**Assignment**
Search the entries below for "frames", and copy each line where it appears.

**Exercise inputs**
-- ==== Sys2Proof/Syntax.lean ====
section
/-! DEFINITION. The abstract syntax: one constructor for each row of spec/opcode_table.json. The first 345 rows are
the encoded instructions of 04_encoding R104 to R112; the other 92 are the device's own events
(95_what_each_step_holds), which have no word. -/


namespace Sys2Proof
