/-- The SPDM responder of one function (R442): how far negotiation has come, and its sessions. -/
structure Spdm where
  stage : Nat                  -- 0 nothing, 1 version, 2 capabilities, 3 algorithms agreed
  sessions : List Session
  nextId : Nat
  answers : List Bytes         -- responses not yet read by the host, oldest first
  deriving DecidableEq, Repr

/-- A completer abort or other refusal the device logged toward the host (R393, R444). -/
inductive HostLog where
  | abort (vf : Nat)
  | served (vf : Nat) (data : Bytes)
  deriving DecidableEq, Repr

/-- The trust controller (R435 to R447). -/
structure Trust where
  fail : Nat
  stage : Nat
  recov : Bool
  ready : Bool
  svnFused : Nat
  svnForce : Nat
  svnMirori : Nat
  svnUsher : Nat
  armed : Bool
  recovered : List Bytes       -- images accepted in recovery, in flash (R439)
  identity : Bytes             -- the device identity key, private part (R440)
  aliasCert : Bytes            -- the certificate of slot 1 (R440)
  ide : Store Bytes            -- keys of the IDE streams: 0 the link stream, n + 1 the selective one of virtual function n (R444)
  usherHash : BitVec 256
  meas : Store (BitVec 256)    -- measurement indices 1 to 6 and 16 to 31
  draws : Nat
  nonce : Option (BitVec 256)
  spdm : Store Spdm            -- by function: 0 the physical function, n + 1 virtual function n
  deriving DecidableEq, Repr

/-- The health block (R415, R426, R431). -/
structure Health where
  stlog : Nat
  wearThr : Nat
  uce : Nat
  ce : Nat
  wear : Store (BitVec 64)     -- die to WEAR, default MONTHS 0xFFFF
  latTol : Nat
  cap : Nat
  power : Power
  hot : Nat                    -- A-states lost to die temperature (R428)
  msixPf : List Nat
  retired : List Nat           -- degraded physical cores, not used again until reset (R421)
  deriving DecidableEq, Repr

/-- What happens next: the model's schedule. The device's agents act in any order the spec allows; a state's agenda
says in which (log 2). -/
inductive Turn where
  | issue (lcore slot : Nat) (q : Strm)  -- that stream issues one instruction
  | event (i : Instr)                    -- one of the device's own events
  | time (n : Nat)                       -- the clock counter advances by n
  | poison (pa : Nat)                    -- an 8-byte unit goes bad (R416)
  | corrected (lcore part : Nat)         -- a single-bit error is corrected; part 16 and above: in no core's SRAM (R416)
  | rstore (r : RStore)                  -- a remote register store comes in from another device (R403)
  | gmoveIn (src id key name tid : Nat)  -- a peer moves the leadership of a group of that name to a thread here (R248)
  | gforward (src id key name dest : Nat)  -- a peer has moved a group away whose name is a slot of this device (R248)
  | gang (g : Nat) (sched : GangSched)   -- the management port sets a gang's schedule (R386)
  | request (fn : Nat) (m : SpdmMsg)     -- an SPDM request comes that the F8 does not support (R442)
  deriving DecidableEq, Repr

/-- The whole device. -/
structure State where
  th : Thread
  strm : Strm
  others : List Thread
  agenda : List Turn
  beat : Bool                  -- the default order's turn: true for an event, false for an issue
  clock : Dword
  cycles : Nat                 -- cycles of the arithmetic clock since reset (R2)
  mem : List Host.Cell         -- main memory and the on-chip stores, by place
  uce : List Nat               -- 8-byte units that hold an uncorrectable error
  parts : Store Partition
  gangs : Store GangSched      -- by gang id
  launches : List Launch
  lastSerial : Nat
  names : Store NameSlot
  sites : Store LineSite
  stamps : Store Stamp         -- by launch serial × 2^52 + place of the sector
  stampUse : Nat               -- orders the uses of stamps and of replica frames (R293, R394)
  tlb : List TlbEntry
  frames : List Frame
  reqs : List FabReq
  nextReq : Nat
  sent : List FabAnswer        -- answers given to peers, oldest first
  drawn : Nat                  -- free values taken so far: the model's own field (log 5)
  rstores : List RStore
  ranswers : List RAnswer
  rounds : List RedRound
  flushed : Store (List Nat)   -- by line: indices of the latest flushed mask not yet late (R409)
  failedLinks : List Nat
  cores : Store CoreSt
  counters : Store Dword       -- (core × 16 + partition) × 256 + counter
  rowq : List RowJob
  remap : Store (BitVec 16)
  shareTurn : Store Nat        -- physical core to the logical core whose time slice runs (R371)
  serTurn : Store Nat          -- logical core to the slot that holds the issue in a SER launch (R424)
  laneTurn : Store Nat         -- logical core × 4 + lane group to the slot it served last, default 3 (R271)
  health : Health
  trust : Trust
  hostLog : List HostLog
  deriving DecidableEq, Repr

/-! ## How a step can stop the machine -/

/-- The reasons a step can end the run. The F8 has none: every word, every access and every event has an outcome the
spec gives (R102 for words, R179 for addresses), so this type is empty and no statement can hide behind a fault. -/
inductive Fault where
  deriving DecidableEq, Repr

/-- The reasons a step can be refused. -/
inductive Refusal where
  /-- Raised by an arm of `exec` whose instruction has no meaning yet; safe: nothing is claimed of it. -/
  | notModelled (mnemonic : String)
  deriving DecidableEq, Repr

/-! ## Reset -/

/-- A stream as a launch finds it (R51, R60 to R62, R66): everything 0 but ftrim, the arm limit, fmode.SAT and
vtype; CAUSE, EPC and EINFO have no reset value in the spec and read 0 (log 3). -/
def Stream.reset : Stream where
  pc := 0
  gpr := []
  vl := 0
  ftrim := BitVec.allOnes 64
  sbase := 0
  seed := 0
  stat := 0
  loop := none
  arm := BitVec.allOnes 64
  fmode := 0x40
  vtype := 10
  stair := none
  pend := ⟨[], []⟩
  link := []
  spill := 0
  cause := 0
  epc := 0
  einfo := 0
  priv := 0
  park := none
  exiting := false
  ended := false
  deadline := none
  object := none
  freed := none
  ibuf := []
  popped := []
  late := none

/-- An empty function register (R67). -/
def FReg.empty : FReg := ⟨none, [], 0, false, 0⟩

/-- The race registers at entry (R68). -/
def Race.reset : Race := ⟨0, 0, 0, 0, 0, 0, 0, 0, 0, 0, 0, 0, 0, 0, 0, 0⟩

/-- A bound-table entry at entry: LIVE, all bounds +0 (R69). -/
def Bound.reset : Bound := ⟨0, 0, 0, 0, 0⟩

/-- An empty vector stream (R72). -/
def VStream.empty : VStream := ⟨[], false⟩

/-- The empty tree register (R65). -/
def Tree.empty : Tree := ⟨false, false, 0, []⟩

/-- A hardware slot with no thread: every register as a launch would find it (R51 to R72); the system registers
without a reset value in the spec read 0 (log 3). -/
def Thread.reset (lcore slot : Nat) : Thread where
  lcore := lcore
  slot := slot
  status := .free
  part := 0
  serial := 0
  index := 0
  a := Stream.reset
  x := Stream.reset
  areg := []
  stride := []
  scope := 5
  segBase := 0
  segSize := 32
  wbase := 0
  vreg := []
  pred := []
  gpred := 0
  fmask := 0
  kind := 0
  dom := none
  multi := false
  resume := []
  startIdx := none
  flying := []
  strips := []
  tree := Tree.empty
  tol := 0x33800000
  freg := []
  coefQuota := 0
  race := Race.reset
  bound := []
  boundSize := 0
  acs := []
  acsBase := 0
  acsSize := 0
  boundBase := 0
  fifo0 := []
  fifo1 := []
  slot0 := none
  slot1 := none
  fill0 := false
  fill1 := false
  minv := false
  movf := false
  miovf := false
  mseq := 0
  q := []
  vs := []
  bind := []
  mbox := []
  hold := []
  gout := 0
  gok := 0
  gnack := 0
  gcause := 0
  grep := none
  estream := 0
  eresume := 0
  tvec := 0
  mcword := 0
  spilla := 0
  spillx := 0
  alcBase := 0
  alcSize := 0
  regions := 0
  transfers := 0
  copies := []
  xfers := []
  svcmds := []
  budget := 0
  consumed := 0
  leftGroup := false
  firstRow := none
  intg := none
  devErr := []
  confirm := []
  savedClock := 0
  polled := []

/-- A partition number that no partition holds (R383). -/
def Partition.reset : Partition where
  state := .free
  vf := 0
  rects := []
  cores := []
  windows := []
  xts := none
  entryVa := 0
  gallery := 0
  remapVa := 0
  ctxBase := 0
  ctxSlot := 0
  usherCore := 0
  usherSlot := 0
  usherVa := 0
  tvec := 0
  nameBase := 0
  nameCount := 0
  debugHash := none
  policy := none
  queues := []
  lastServed := 15
  staged := none
  tids := []
  scopeVa := 0
  scopes := []
  notices := []
  handling := none
  dig0 := 0
  dig1 := 0
  digRef0 := 0
  digRef1 := 0
  trace := 0
  switchedOut := false
  gang := 0
  usherUp := false
  invHead := 0
  invTail := 0
  msix := []

/-- No schedule (R386). -/
def GangSched.reset : GangSched := ⟨0, 0, []⟩

/-- A core right after reset: no MROW counted, nothing fenced (R419 to R421). -/
def CoreSt.reset : CoreSt := ⟨0, 0, false, false, false, 0⟩

/-- A sector with no access recorded (R292). -/
def Stamp.reset : Stamp := ⟨none, [], false, 0⟩

/-- An untracked line: near, no lease (R289). -/
def LineSite.reset : LineSite := ⟨false, none, []⟩

/-- An unbound group-name slot; the first GNAME gives generation 1 (R250). -/
def NameSlot.reset : NameSlot := ⟨0, none, none, none⟩

/-- An SPDM responder no request has reached (R442). -/
def Spdm.reset : Spdm := ⟨0, [], 1, []⟩

/-- The health block at reset (R415, R426, R427, R431). -/
def Health.reset : Health where
  stlog := 16
  wearThr := 24
  uce := 0
  ce := 0
  wear := []
  latTol := 0
  cap := 0
  power := .a0
  hot := 0
  msixPf := []
  retired := []

/-- WEAR at reset: MONTHS 0xFFFF, all else 0 (R426). -/
def wearReset : BitVec 64 := 0xFFFF

/-- The trust controller at power-on, before its first stage (R435, R438): every field of TSTAT 0. -/
def Trust.reset : Trust where
  fail := 0
  stage := 0
  recov := false
  ready := false
  svnFused := 0
  svnForce := 0
  svnMirori := 0
  svnUsher := 0
  armed := false
  recovered := []
  identity := []
  aliasCert := []
  ide := []
  usherHash := 0
  meas := []
  draws := 0
  nonce := none
  spdm := []

/-- The device right after power-on reset: no partition, no launch, every slot free, main memory 0 (R438), the clock
at 0 (R54). No program is placed: log 6 says how one comes to run. -/
def State.reset : State where
  th := Thread.reset 0 0
  strm := .a
  others := []
  agenda := []
  beat := false
  clock := 0
  cycles := 0
  mem := []
  uce := []
  parts := []
  gangs := []
  launches := []
  lastSerial := 0
  names := []
  sites := []
  stamps := []
  stampUse := 0
  tlb := []
  frames := []
  reqs := []
  nextReq := 0
  sent := []
  drawn := 0
  rstores := []
  ranswers := []
  rounds := []
  flushed := []
  failedLinks := []
  cores := []
  counters := []
  rowq := []
  remap := []
  shareTurn := []
  serTurn := []
  laneTurn := []
  health := Health.reset
  trust := Trust.reset
  hostLog := []

end Sys2Proof.Machine
end

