-- ==== Sys2Proof/Machine/Mem.lean ====
section
/-! DEFINITION. Memory and translation: the bytes of every store by place (R280, R389), uncorrectable errors (R416,
R417), the page-table walk (R390 to R393), the event log (R409) and the trace ring (R77). -/

namespace Sys2Proof.Machine

/-! ## Places

One byte of the device is one natural number: main memory at its physical address, and the on-chip stores above
2^48, each by its logical owner (R281), so that nothing depends on where the remap table has placed a core. -/

/-- The place of an offset in the alcove of a logical core. -/
def alcoveAt (lcore off : Nat) : Nat := 2 ^ 48 + lcore * 2 ^ 21 + off
/-- The place of an offset in the hall of a cluster, counted over the device (6 to a die). -/
def hallAt (cluster off : Nat) : Nat := 2 ^ 49 + cluster * 2 ^ 24 + off
/-- The place of an offset in the atrium of a die. -/
def atriumAt (die off : Nat) : Nat := 2 ^ 50 + die * 2 ^ 26 + off
/-- Whether a place is in main memory. -/
def isMain (k : Nat) : Bool := decide (k < 2 ^ 41)
/-- The bytes of one sector of the store a place lies in (R288, R292). -/
def sectorSize (k : Nat) : Nat := if isMain k then 64 else 16

/-- What a byte of memory that nothing has written reads as: main memory is cleared at boot (R438), and every byte of
a reservation reads 0 at entry (R284). -/
def unlistedByte : Byte := 0

/-- The canonical form of memory: addresses strictly rising, no entry equal to what an unlisted address reads as. -/
def Memory.wf (m : List Host.Cell) : Bool := Store.wf unlistedByte m

/-- The byte at a place. -/
def readByte (s : State) (k : Nat) : Byte := Store.get unlistedByte s.mem k

/-- The `n` bytes from a place upward. -/
def readBytes (s : State) : Nat → Nat → Bytes
  | _, 0 => []
  | k, n + 1 => readByte s k :: readBytes s (k + 1) n

/-- The little-endian value of `n` bytes at a place (R7). -/
def readLE (s : State) (k n : Nat) : Nat := leNat (readBytes s k n)

/-- A list of bytes written into memory from a place upward. -/
def putBytes (m : List Host.Cell) : Nat → Bytes → List Host.Cell
  | _, [] => m
  | k, b :: bs => putBytes (Store.put unlistedByte m k b) (k + 1) bs

/-- A write from a place upward. A unit written whole loses its uncorrectable error (R417). -/
def writeBytes (s : State) (k : Nat) (bs : Bytes) : State :=
  { s with
    mem := putBytes s.mem k bs
    uce := s.uce.filter fun u => !(k ≤ 8 * u && 8 * u + 8 ≤ k + bs.length) }

/-- A little-endian value of `n` bytes written at a place. -/
def writeLE (s : State) (k n v : Nat) : State := writeBytes s k (leBytes n v)

/-- A run of places set to 0 (R385, R284). -/
def zeroRange (s : State) (k n : Nat) : State :=
  { s with
    mem := s.mem.filter fun c => !(k ≤ c.1 && c.1 < k + n)
    uce := s.uce.filter fun u => !(k ≤ 8 * u && 8 * u < k + n) }

/-- Whether some 8-byte unit of a run holds an uncorrectable error (R417). -/
def badUnit (s : State) (k n : Nat) : Bool := s.uce.any fun u => 8 * u < k + n && k < 8 * u + 8

/-- Whether a write of `n` bytes would merge into a unit that holds an uncorrectable error (R417). -/
def badMerge (s : State) (k n : Nat) : Bool :=
  s.uce.any fun u => 8 * u < k + n && k < 8 * u + 8 && !(k ≤ 8 * u && 8 * u + 8 ≤ k + n)

/-! ## Partitions and threads -/

/-- A partition by its number. -/
def getPart (s : State) (p : Nat) : Partition := Store.get Partition.reset s.parts p
/-- A partition changed. -/
def updPart (s : State) (p : Nat) (f : Partition → Partition) : State :=
  { s with parts := Store.put Partition.reset s.parts p (f (getPart s p)) }
/-- The base of the partition's translation block: its first window (R389). -/
def blockBase (p : Partition) : Nat := (atD (0, 0) 0 p.windows).1

/-- The parts of a translation block that software writes, by offset, each with its end: ROOT, POOL and INVTAIL, the
membership table, the invalidation ring, the reduction table and the multicast groups (R389). -/
def softRanges : List (Nat × Nat) :=
  [(0, 8), (0x10, 0x28), (0x100, 0x500), (0x1000, 0x3000), (0x4000, 0x6000), (0x10000, 0x20000)]

/-- Whether a place lies in the partition's translation block outside what software writes: fields of firmware and of the
F8, and reserved bytes, which are 0 (R389). -/
def blockField (p : Partition) (k : Nat) : Bool :=
  let o := k - blockBase p
  blockBase p ≤ k && o < 0x40000 && !softRanges.any fun r => r.1 ≤ o && o < r.2

/-- A write by software to main memory: in the translation block, what software does not write keeps its content (R389).
A unit written whole loses its uncorrectable error (R417). -/
def softWrite (s : State) (p : Partition) (k : Nat) (bs : Bytes) : State :=
  if k < blockBase p + 0x40000 && blockBase p < k + bs.length then
    { bs.zipIdx.foldl (fun s b => if blockField p (k + b.2) then s else writeBytes s (k + b.2) [b.1]) s with
      uce := s.uce.filter fun u => !(k ≤ 8 * u && 8 * u + 8 ≤ k + bs.length &&
        (List.range 8).all fun j => !blockField p (8 * u + j)) }
  else writeBytes s k bs

/-- The physical cores of a cluster of nine in the order in which its logical cores take them at boot, each out of those
that are left (R371). -/
def bootOrder (cluster : Nat) : Nat → List Nat → List Nat
  | 0, _ => []
  | n + 1, left =>
    let p := atD 0 (Config.bootPick cluster n % left.length) left
    p :: bootOrder cluster n (left.erase p)

/-- The physical core that serves a logical core at boot: one of its cluster, and so of its die (R371, R432). -/
def bootCore (lc : Nat) : Nat := lc / 8 * 9 + atD 0 (lc % 8) (bootOrder (lc / 8) 8 (List.range 9))

/-- A logical core's remap entry at boot: V set, and its physical core (R371). -/
def bootEntry (lc : Nat) : BitVec 16 := 0x8000 ||| BitVec.ofNat 16 (bootCore lc)

/-- A logical core's remap entry (R371). -/
def remapOf (s : State) (lc : Nat) : BitVec 16 := Store.get (bootEntry lc) s.remap lc

/-- The logical cores a physical core serves by turns, in ascending order (R371, R421). -/
def sharers (s : State) (phys : Nat) : List Nat :=
  (List.range 384).filter fun lc => let e := remapOf s lc; e.getLsbD 15 && e.getLsbD 14 && e.toNat % 512 == phys

/-- The core under whose number the matrix engine of a logical core is kept (R419 to R421): its own, or of those that
share a physical core the lowest. -/
def engineCore (s : State) (lc : Nat) : Nat :=
  if Store.has s.remap lc && (Store.get 0 s.remap lc).getLsbD 14 then
    ((sharers s ((remapOf s lc).toNat % 512)).head?).getD lc
  else lc

/-- Every thread of the device that a slot holds, the one in focus first. -/
def allThreads (s : State) : List Thread := s.th :: s.others
/-- Whether a thread occupies its slot: a stopped thread of a switched-out partition does not, for another partition may
run there (R384, R387). -/
def occupies (s : State) (t : Thread) : Bool :=
  match t.status with
  | .free => false
  | .stopped _ => !(getPart s t.part).switchedOut
  | _ => true
/-- Every thread changed. -/
def mapThreads (s : State) (f : Thread → Thread) : State := { s with th := f s.th, others := s.others.map f }
/-- Whether a thread is its partition's usher (R373). -/
def isUsher (s : State) (t : Thread) : Bool :=
  let p := getPart s t.part
  p.state == .run && p.usherCore == t.lcore && p.usherSlot == t.slot && t.serial == 0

**Solution to this task**
  stampUse : Nat               -- orders the uses of stamps and of replica frames (R293, R394)
  frames : List Frame
  frames := []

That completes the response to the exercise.